• **PROBLEM DESCRIPTION**
Lines before the one containing "def replaceNibble (high" are left out. Retype that line and the rest through the end of the material exactly.

• **RAW DATA**
== Segment start ==

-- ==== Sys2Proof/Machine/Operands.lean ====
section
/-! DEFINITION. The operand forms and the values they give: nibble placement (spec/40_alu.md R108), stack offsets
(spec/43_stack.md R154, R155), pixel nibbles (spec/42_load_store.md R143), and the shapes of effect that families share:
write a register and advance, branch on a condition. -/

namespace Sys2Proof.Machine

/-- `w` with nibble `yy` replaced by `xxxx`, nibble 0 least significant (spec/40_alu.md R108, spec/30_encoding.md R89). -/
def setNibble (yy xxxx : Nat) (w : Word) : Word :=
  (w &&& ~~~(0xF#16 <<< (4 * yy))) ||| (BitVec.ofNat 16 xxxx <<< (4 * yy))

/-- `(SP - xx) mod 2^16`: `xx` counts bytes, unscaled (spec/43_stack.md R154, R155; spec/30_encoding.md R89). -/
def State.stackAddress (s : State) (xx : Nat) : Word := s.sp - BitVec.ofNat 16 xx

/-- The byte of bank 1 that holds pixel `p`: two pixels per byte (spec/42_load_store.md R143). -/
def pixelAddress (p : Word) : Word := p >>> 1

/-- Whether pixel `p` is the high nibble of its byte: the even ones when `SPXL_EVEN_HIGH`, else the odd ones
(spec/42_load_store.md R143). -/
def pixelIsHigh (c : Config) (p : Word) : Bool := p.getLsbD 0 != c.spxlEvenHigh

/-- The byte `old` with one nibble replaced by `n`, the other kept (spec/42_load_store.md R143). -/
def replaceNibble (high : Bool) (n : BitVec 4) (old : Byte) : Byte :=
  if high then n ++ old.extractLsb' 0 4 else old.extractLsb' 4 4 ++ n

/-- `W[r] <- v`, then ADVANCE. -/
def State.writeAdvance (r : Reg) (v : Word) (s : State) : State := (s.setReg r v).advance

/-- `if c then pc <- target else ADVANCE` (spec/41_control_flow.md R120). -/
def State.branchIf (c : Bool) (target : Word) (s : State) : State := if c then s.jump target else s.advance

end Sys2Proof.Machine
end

== Segment end ==

• **EXERCISE OUTPUT**
def replaceNibble (high : Bool) (n : BitVec 4) (old : Byte) : Byte :=
  if high then n ++ old.extractLsb' 0 4 else old.extractLsb' 4 4 ++ n

/-- `W[r] <- v`, then ADVANCE. -/
def State.writeAdvance (r : Reg) (v : Word) (s : State) : State := (s.setReg r v).advance

/-- `if c then pc <- target else ADVANCE` (spec/41_control_flow.md R120). -/
def State.branchIf (c : Bool) (target : Word) (s : State) : State := if c then s.jump target else s.advance

end Sys2Proof.Machine
end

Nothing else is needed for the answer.